Dataset
theorem decodeForm_ok_iff : decodeForm w = .ok i ↔
    decodeWord w = .ok i ∧ ∀ addr, i ≠ .reserved0NNN addr := by
  unfold decodeForm
  split
  case h_1 addr h =>
    refine ⟨nofun, ?_⟩
    rintro ⟨hd, hi⟩
    cases h.symm.trans hd
    exact absurd rfl (hi addr)
  case h_2 h =>
    refine ⟨fun hd => ⟨hd, ?_⟩, fun hd => hd.1⟩
    rintro addr rfl
    exact h addr hd

theorem decodeForm_error_iff : decodeForm w = .error f ↔
    decodeWord w = .error f ∨ f = unknown w ∧ ∃ addr, decodeWord w = .ok (.reserved0NNN addr) := by
  unfold decodeForm
  split
  case h_1 addr h => simp [h, eq_comm]
  case h_2 h => exact ⟨.inl, fun hd => hd.resolve_right fun ⟨_, addr, hr⟩ => h addr hr⟩

/-! ## Decoding an encoded instruction -/

/-- The excluded words of the reserved row are those of the excluded addresses. -/
theorem encodeAddr_zero_ne {addr : Addr} (h : addr ≠ fieldAddr w) : encodeAddr 0 addr ≠ w := by
  rintro rfl
  exact h (fieldAddr_encodeAddr (by decide) addr).symm

theorem decodeWord_encode (hi : i.wellFormed = true) : decodeWord (encode i) = .ok i := by
  cases i with
  | clearScreen | ret => rfl
  | jump | call | setIndex | jumpOffset => simp [encode, decodeWord]
  | skipEqImm | skipNeqImm | setImm | addImm | randAnd => simp [encode, decodeWord]
  | skipEqReg | skipNeqReg | draw => simp [encode, decodeWord]
  | copy | orReg | andReg | xorReg | addReg | subReg | shiftRight | subRegRev | shiftLeft =>
    simp [encode, decodeWord, decodeFamily8]
  | skipKeyPressed | skipKeyNotPressed => simp [encode, decodeWord, decodeFamilyE]
  | readDelay | awaitKey | setDelay | setSound | addIndex | fontAddress | bcd | storeRegs | loadRegs =>
    simp [encode, decodeWord, decodeFamilyF]
  | reserved0NNN addr =>
    obtain ⟨hclear, hret⟩ : addr ≠ 0x0E0 ∧ addr ≠ 0x0EE := by simpa [Instr.wellFormed] using hi
    have h := decodeWord_reserved (nibble0_toNat_encodeAddr (by decide) addr)
      (encodeAddr_zero_ne hclear) (encodeAddr_zero_ne hret)
    rwa [fieldAddr_encodeAddr (by decide)] at h

theorem decode_encodeBytes (rest : List Byte) (h : decodeWord (encode i) = .ok i) :
    decode (encodeBytes i ++ rest) = .ok (i, rest) := by
  simp only [encodeBytes, List.cons_append, List.nil_append, decode, beWord_bytes, h]

/-- Settles O8: the bytes are those of the word, and each format's fields are read back from it. -/
theorem decodeOfEncodeIsIdentity : Obligations.DecodeOfEncodeIsIdentity := fun _ rest hi =>
  ⟨decodeWord_encode hi, decode_encodeBytes rest (decodeWord_encode hi)⟩

/-! ## The decoder and the opcode map (R66) -/

/-- A word of a row of the 34 forms decodes to an instruction of that row: the nibbles the mask keeps
lead the decoder to it. -/
theorem decodeForm_of_row (hi : ∀ addr, i ≠ .reserved0NNN addr)
    (h : w &&& i.opcodeRow.1 = i.opcodeRow.2) :
    ∃ j, decodeForm w = .ok j ∧ j.opcodeRow = i.opcodeRow := by
  cases i with
  | reserved0NNN addr => exact absurd rfl (hi addr)
  | clearScreen | ret =>
    have hw : w = _ := (BitVec.and_allOnes (x := w)).symm.trans h
    subst hw
    exact ⟨_, rfl, rfl⟩
  | jump | call | skipEqImm | skipNeqImm | setImm | addImm | setIndex | jumpOffset | randAnd | draw =>
    simp only [Instr.opcodeRow] at h
    have h0 : nibble0 w = nibble0 _ := extractLsb'_of_row h (by decide)
    simp [decodeForm, decodeWord, h0, nibble0_toNat, Instr.opcodeRow]
  | skipEqReg | skipNeqReg =>
    simp only [Instr.opcodeRow] at h
    have h0 : nibble0 w = nibble0 _ := extractLsb'_of_row h (by decide)
    have h3 : nibble3 w = 0 := extractLsb'_of_row h (by decide)
    simp [decodeForm, decodeWord, h0, h3, nibble0_toNat, Instr.opcodeRow]
  | copy | orReg | andReg | xorReg | addReg | subReg | shiftRight | subRegRev | shiftLeft =>
    simp only [Instr.opcodeRow] at h
    have h0 : nibble0 w = 8 := extractLsb'_of_row h (by decide)
    have h3 : nibble3 w = nibble3 _ := extractLsb'_of_row h (by decide)
    simp [decodeForm, decodeWord, decodeFamily8, h0, h3, nibble3_toNat, Instr.opcodeRow]
  | skipKeyPressed | skipKeyNotPressed =>
    simp only [Instr.opcodeRow] at h
    have h0 : nibble0 w = 0xE := extractLsb'_of_row h (by decide)
    have hn : fieldNN w = fieldNN _ := extractLsb'_of_row h (by decide)
    simp [decodeForm, decodeWord, decodeFamilyE, h0, hn, fieldNN_toNat, Instr.opcodeRow]
  | readDelay | awaitKey | setDelay | setSound | addIndex | fontAddress | bcd | storeRegs | loadRegs =>
    simp only [Instr.opcodeRow] at h
    have h0 : nibble0 w = 0xF := extractLsb'_of_row h (by decide)
    have hn : fieldNN w = fieldNN _ := extractLsb'_of_row h (by decide)
    simp [decodeForm, decodeWord, decodeFamilyF, h0, hn, fieldNN_toNat, Instr.opcodeRow]

theorem wellFormed_of_ne_reserved (hi : ∀ addr, i ≠ .reserved0NNN addr) : i.wellFormed = true := by
  cases i with
  | reserved0NNN addr => exact absurd rfl (hi addr)
  | _ => rfl

/-- Settles O9: a word of a row decodes to an instruction of that row, so it cannot fail, and two rows
that hold one word are the row of what it decodes to. -/
theorem decoderAgreesWithOpcodeMap : Obligations.DecoderAgreesWithOpcodeMap := by
  refine ⟨fun w i h => ?_, fun w f herr i hi hrow => ?_, fun w i j hi hj hrowi hrowj => ?_⟩
  · obtain ⟨hd, hi⟩ := decodeForm_ok_iff.1 h
    exact ⟨hi, wellFormed_of_ne_reserved hi, decodeWord_row hd⟩
  · obtain ⟨j, hd, -⟩ := decodeForm_of_row hi hrow
    simp [hd] at herr
  · obtain ⟨k, hd, hki⟩ := decodeForm_of_row hi hrowi
    obtain ⟨l, hd', hlj⟩ := decodeForm_of_row hj hrowj
    cases hd.symm.trans hd'
    exact hki.symm.trans hlj
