-- ==== Sys2Proof/Decode.lean ====
section
/-!
DEFINITION. Decoding. No row of spec/opcode_table.json has bits (every `fields` is empty and none has `fixed`), since the
commands are frames, timers and pins, not words; so no word spells a command. The layout of a frame, which does have
bits, is read in Machine/Operands.lean.
-/
namespace Sys2Proof

/-- The command that a word spells by the bits of the table: none. -/
def decodeTableWord (_nbits _w : Nat) : Option Instr := none

end Sys2Proof
end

What is being asked
Take the lines above from the one containing "theorem decode_encodeBytes (rest" down to the one containing "rest (decodeWord_encode hi)⟩", and transcribe them exactly, both ends included.

Solution for this task
theorem decode_encodeBytes (rest : List Byte) (h : decodeWord (encode i) = .ok i) :
    decode (encodeBytes i ++ rest) = .ok (i, rest) := by
  simp only [encodeBytes, List.cons_append, List.nil_append, decode, beWord_bytes, h]

/-- Settles O8: the bytes are those of the word, and each format's fields are read back from it. -/
theorem decodeOfEncodeIsIdentity : Obligations.DecodeOfEncodeIsIdentity := fun _ rest hi =>
  ⟨decodeWord_encode hi, decode_encodeBytes rest (decodeWord_encode hi)⟩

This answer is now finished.